Material supplied section start

-- ==== Sys2Proof/Laws/Settle.lean ====
section
/-! SUPPORT. Everything the steps of an event can be, and the rule by which a property is carried through them. -/
namespace Sys2Proof.Machine

/-! ## Which step is due -/

/-- A slot grant, with what it needs: a slot, and its claimant first in the order of R145. -/
theorem State.nextGrant_cases {s : State} {i : Internal} (h : s.nextGrant = some i) :
    s.slotAvailable = true ∧
      ((∃ r, i = .placeRead r ∧ s.readyRead = some r) ∨
       (∃ r, i = .placeBit r ∧ s.readyRead = none ∧ s.readyBit = some r) ∨
       (∃ m, i = .placeBarrier m ∧ s.readyRead = none ∧ s.readyBit = none ∧
          s.control.bridge.answersBarriers = true ∧ s.finishedBarrier = some m)) := by
  unfold State.nextGrant at h
  split at h
  · next hs =>
    refine ⟨hs, ?_⟩
    split at h
    · next r hr => exact .inl ⟨r, by simpa using h.symm, hr⟩
    · next hr =>
      split at h
      · next b hb => exact .inr (.inl ⟨b, by simpa using h.symm, hr, hb⟩)
      · next hb =>
        unfold State.barrierDue at h
        split at h
        · next ha =>
          cases hf : s.finishedBarrier with
          | none => simp [hf] at h
          | some m => exact .inr (.inr ⟨m, by simpa [hf] using h.symm, hr, hb, ha, rfl⟩)
        · simp at h
  · simp at h

/-- The READY record a grant of R70 names is READY. -/
theorem State.readyRead_ready {s : State} {i : ReadIx} (h : s.readyRead = some i) :
    ∃ r st d, s.reads[i] = .ready r st d := by
  have hp := (lowestFin_some.mp h).1
  cases hc : s.reads[i] with
  | ready r st d => exact ⟨r, st, d, rfl⟩
  | free => simp [hc] at hp
  | waitFill _ => simp [hc] at hp
  | orphaned _ => simp [hc] at hp

/-- The READY record a grant of R84 names is READY. -/
theorem State.readyBit_ready {s : State} {i : BitIx} (h : s.readyBit = some i) :
    ∃ b st d, s.bitops[i] = .ready b st d := by
  have hp := (lowestFin_some.mp h).1
  cases hc : s.bitops[i] with
  | ready r st d => exact ⟨r, st, d, rfl⟩
  | free => simp [hc] at hp
  | queued _ => simp [hc] at hp
  | inFlight _ _ => simp [hc] at hp
  | orphaned _ => simp [hc] at hp

/-- The barrier a grant of R94 names is present, with an empty wait set. -/
theorem State.finishedBarrier_finished {s : State} {m : MasterIx} (h : s.finishedBarrier = some m) :
    ∃ b, s.masters[m].barrier = some b ∧ b.waitSet = 0 := by
  have hp := (lowestFin_some.mp h).1
  unfold MasterCtx.finished at hp
  split at hp
  · next b hb => exact ⟨b, hb, by simpa using hp⟩
  · simp at hp

/-- An upstream step: a grant, or an offer when no grant is due. -/
theorem State.nextUpstream_cases {s : State} {i : Internal} (h : s.nextUpstream = some i) :
    s.nextGrant = some i ∨ (i = .offer ∧ s.nextGrant = none ∧ s.offerIsDue = true) := by
  unfold State.nextUpstream at h
  split at h
  · next j hj => exact .inl (by rw [hj]; exact h)
  · next hn =>
    split at h
    · next ho => exact .inr ⟨by simpa using h.symm, hn, ho⟩
    · simp at h

/-- Each step with its condition. -/
theorem State.nextInternal_cases {s : State} {i : Internal} (h : s.nextInternal = some i) :
    (i = .clear ∧ s.clearDue = true) ∨
    (s.clearDue = false ∧
      ((s.nextGrant = some i) ∨ (i = .offer ∧ s.offerIsDue = true) ∨ (i = .dispatch ∧ s.dispatchChoice.isSome = true) ∨
       (i = .issue ∧ s.issueDue = true) ∨ (i = .quiesced ∧ s.quiesceDue = true))) := by
  unfold State.nextInternal at h
  split at h
  · next hc => exact .inl ⟨by simpa using h.symm, hc⟩
  · next hc =>
    refine .inr ⟨by simpa using hc, ?_⟩
    split at h
    · next j hj =>
      have e : j = i := by simpa using h
      subst e
      rcases State.nextUpstream_cases hj with hg | ⟨ho, -, hd⟩
      · exact .inl hg
      · exact .inr (.inl ⟨ho, hd⟩)
    · split at h
      · next hd => exact .inr (.inr (.inl ⟨by simpa using h.symm, hd⟩))
      · split at h
        · next hi => exact .inr (.inr (.inr (.inl ⟨by simpa using h.symm, hi⟩)))
        · split at h
          · next hq => exact .inr (.inr (.inr (.inr ⟨by simpa using h.symm, hq⟩)))
          · simp at h

/-! ## Carrying a property through an event -/

theorem State.settleLoop_keeps {P : State → Prop}
    (hi : ∀ s i, s.nextInternal = some i → P s → P (s.runInternal i)) : ∀ n s, P s → P (State.settleLoop n s)
  | 0, _, h => h
  | n + 1, s, h => by
    unfold State.settleLoop
    split
    · next i hn => exact State.settleLoop_keeps hi n _ (hi s i hn h)
    · exact h

/-- What every due step keeps, and the end of the event keeps, an event keeps. -/
theorem State.settle_keeps {P : State → Prop}
    (hi : ∀ s i, s.nextInternal = some i → P s → P (s.runInternal i)) (he : ∀ s, P s → P s.endEvent)
    {s : State} (h : P s) : P s.settle :=
  he _ (State.settleLoop_keeps hi _ _ h)

theorem State.serveUpstream_keeps {P : State → Prop}
    (hi : ∀ s i, s.nextUpstream = some i → P s → P (s.runUpstream i)) : ∀ n s, P s → P (State.serveUpstream n s)
  | 0, _, h => h
  | n + 1, s, h => by
    unfold State.serveUpstream
    split
    · next i hn => exact State.serveUpstream_keeps hi n _ (hi s i hn h)
    · exact h

/-- With no step due an event only ends. -/
theorem State.settle_of_none {s : State} (h : s.nextInternal = none) : s.settle = s.endEvent := by
  have e : s.settleLoop stepBound = s := by
    unfold stepBound State.settleLoop
    simp [h]
  unfold State.settle
  rw [e]

/-- An upstream step is the same step of an event. -/
theorem State.runUpstream_eq {s : State} {i : Internal} (h : s.nextUpstream = some i) : s.runUpstream i = s.runInternal i := by
  rcases State.nextUpstream_cases h with hg | ⟨rfl, -, -⟩
  · rcases (State.nextGrant_cases hg).2 with ⟨r, rfl, -⟩ | ⟨r, rfl, -⟩ | ⟨m, rfl, -⟩ <;> rfl
  · rfl

end Sys2Proof.Machine
end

Material supplied section end

◆ Task details
Restate the whole set of entries exactly.

◆ Solution to the problem
-- ==== Sys2Proof/Laws/Settle.lean ====
section
/-! SUPPORT. Everything the steps of an event can be, and the rule by which a property is carried through them. -/
namespace Sys2Proof.Machine

/-! ## Which step is due -/

/-- A slot grant, with what it needs: a slot, and its claimant first in the order of R145. -/
theorem State.nextGrant_cases {s : State} {i : Internal} (h : s.nextGrant = some i) :
    s.slotAvailable = true ∧
      ((∃ r, i = .placeRead r ∧ s.readyRead = some r) ∨
       (∃ r, i = .placeBit r ∧ s.readyRead = none ∧ s.readyBit = some r) ∨
       (∃ m, i = .placeBarrier m ∧ s.readyRead = none ∧ s.readyBit = none ∧
          s.control.bridge.answersBarriers = true ∧ s.finishedBarrier = some m)) := by
  unfold State.nextGrant at h
  split at h
  · next hs =>
    refine ⟨hs, ?_⟩
    split at h
    · next r hr => exact .inl ⟨r, by simpa using h.symm, hr⟩
    · next hr =>
      split at h
      · next b hb => exact .inr (.inl ⟨b, by simpa using h.symm, hr, hb⟩)
      · next hb =>
        unfold State.barrierDue at h
        split at h
        · next ha =>
          cases hf : s.finishedBarrier with
          | none => simp [hf] at h
          | some m => exact .inr (.inr ⟨m, by simpa [hf] using h.symm, hr, hb, ha, rfl⟩)
        · simp at h
  · simp at h

/-- The READY record a grant of R70 names is READY. -/
theorem State.readyRead_ready {s : State} {i : ReadIx} (h : s.readyRead = some i) :
    ∃ r st d, s.reads[i] = .ready r st d := by
  have hp := (lowestFin_some.mp h).1
  cases hc : s.reads[i] with
  | ready r st d => exact ⟨r, st, d, rfl⟩
  | free => simp [hc] at hp
  | waitFill _ => simp [hc] at hp
  | orphaned _ => simp [hc] at hp

/-- The READY record a grant of R84 names is READY. -/
theorem State.readyBit_ready {s : State} {i : BitIx} (h : s.readyBit = some i) :
    ∃ b st d, s.bitops[i] = .ready b st d := by
  have hp := (lowestFin_some.mp h).1
  cases hc : s.bitops[i] with
  | ready r st d => exact ⟨r, st, d, rfl⟩
  | free => simp [hc] at hp
  | queued _ => simp [hc] at hp
  | inFlight _ _ => simp [hc] at hp
  | orphaned _ => simp [hc] at hp

/-- The barrier a grant of R94 names is present, with an empty wait set. -/
theorem State.finishedBarrier_finished {s : State} {m : MasterIx} (h : s.finishedBarrier = some m) :
    ∃ b, s.masters[m].barrier = some b ∧ b.waitSet = 0 := by
  have hp := (lowestFin_some.mp h).1
  unfold MasterCtx.finished at hp
  split at hp
  · next b hb => exact ⟨b, hb, by simpa using hp⟩
  · simp at hp

/-- An upstream step: a grant, or an offer when no grant is due. -/
theorem State.nextUpstream_cases {s : State} {i : Internal} (h : s.nextUpstream = some i) :
    s.nextGrant = some i ∨ (i = .offer ∧ s.nextGrant = none ∧ s.offerIsDue = true) := by
  unfold State.nextUpstream at h
  split at h
  · next j hj => exact .inl (by rw [hj]; exact h)
  · next hn =>
    split at h
    · next ho => exact .inr ⟨by simpa using h.symm, hn, ho⟩
    · simp at h

/-- Each step with its condition. -/
theorem State.nextInternal_cases {s : State} {i : Internal} (h : s.nextInternal = some i) :
    (i = .clear ∧ s.clearDue = true) ∨
    (s.clearDue = false ∧
      ((s.nextGrant = some i) ∨ (i = .offer ∧ s.offerIsDue = true) ∨ (i = .dispatch ∧ s.dispatchChoice.isSome = true) ∨
       (i = .issue ∧ s.issueDue = true) ∨ (i = .quiesced ∧ s.quiesceDue = true))) := by
  unfold State.nextInternal at h
  split at h
  · next hc => exact .inl ⟨by simpa using h.symm, hc⟩
  · next hc =>
    refine .inr ⟨by simpa using hc, ?_⟩
    split at h
    · next j hj =>
      have e : j = i := by simpa using h
      subst e
      rcases State.nextUpstream_cases hj with hg | ⟨ho, -, hd⟩
      · exact .inl hg
      · exact .inr (.inl ⟨ho, hd⟩)
    · split at h
      · next hd => exact .inr (.inr (.inl ⟨by simpa using h.symm, hd⟩))
      · split at h
        · next hi => exact .inr (.inr (.inr (.inl ⟨by simpa using h.symm, hi⟩)))
        · split at h
          · next hq => exact .inr (.inr (.inr (.inr ⟨by simpa using h.symm, hq⟩)))
          · simp at h

/-! ## Carrying a property through an event -/

theorem State.settleLoop_keeps {P : State → Prop}
    (hi : ∀ s i, s.nextInternal = some i → P s → P (s.runInternal i)) : ∀ n s, P s → P (State.settleLoop n s)
  | 0, _, h => h
  | n + 1, s, h => by
    unfold State.settleLoop
    split
    · next i hn => exact State.settleLoop_keeps hi n _ (hi s i hn h)
    · exact h

/-- What every due step keeps, and the end of the event keeps, an event keeps. -/
theorem State.settle_keeps {P : State → Prop}
    (hi : ∀ s i, s.nextInternal = some i → P s → P (s.runInternal i)) (he : ∀ s, P s → P s.endEvent)
    {s : State} (h : P s) : P s.settle :=
  he _ (State.settleLoop_keeps hi _ _ h)

theorem State.serveUpstream_keeps {P : State → Prop}
    (hi : ∀ s i, s.nextUpstream = some i → P s → P (s.runUpstream i)) : ∀ n s, P s → P (State.serveUpstream n s)
  | 0, _, h => h
  | n + 1, s, h => by
    unfold State.serveUpstream
    split
    · next i hn => exact State.serveUpstream_keeps hi n _ (hi s i hn h)
    · exact h

/-- With no step due an event only ends. -/
theorem State.settle_of_none {s : State} (h : s.nextInternal = none) : s.settle = s.endEvent := by
  have e : s.settleLoop stepBound = s := by
    unfold stepBound State.settleLoop
    simp [h]
  unfold State.settle
  rw [e]

/-- An upstream step is the same step of an event. -/
theorem State.runUpstream_eq {s : State} {i : Internal} (h : s.nextUpstream = some i) : s.runUpstream i = s.runInternal i := by
  rcases State.nextUpstream_cases h with hg | ⟨rfl, -, -⟩
  · rcases (State.nextGrant_cases hg).2 with ⟨r, rfl, -⟩ | ⟨r, rfl, -⟩ | ⟨m, rfl, -⟩ <;> rfl
  · rfl

end Sys2Proof.Machine
end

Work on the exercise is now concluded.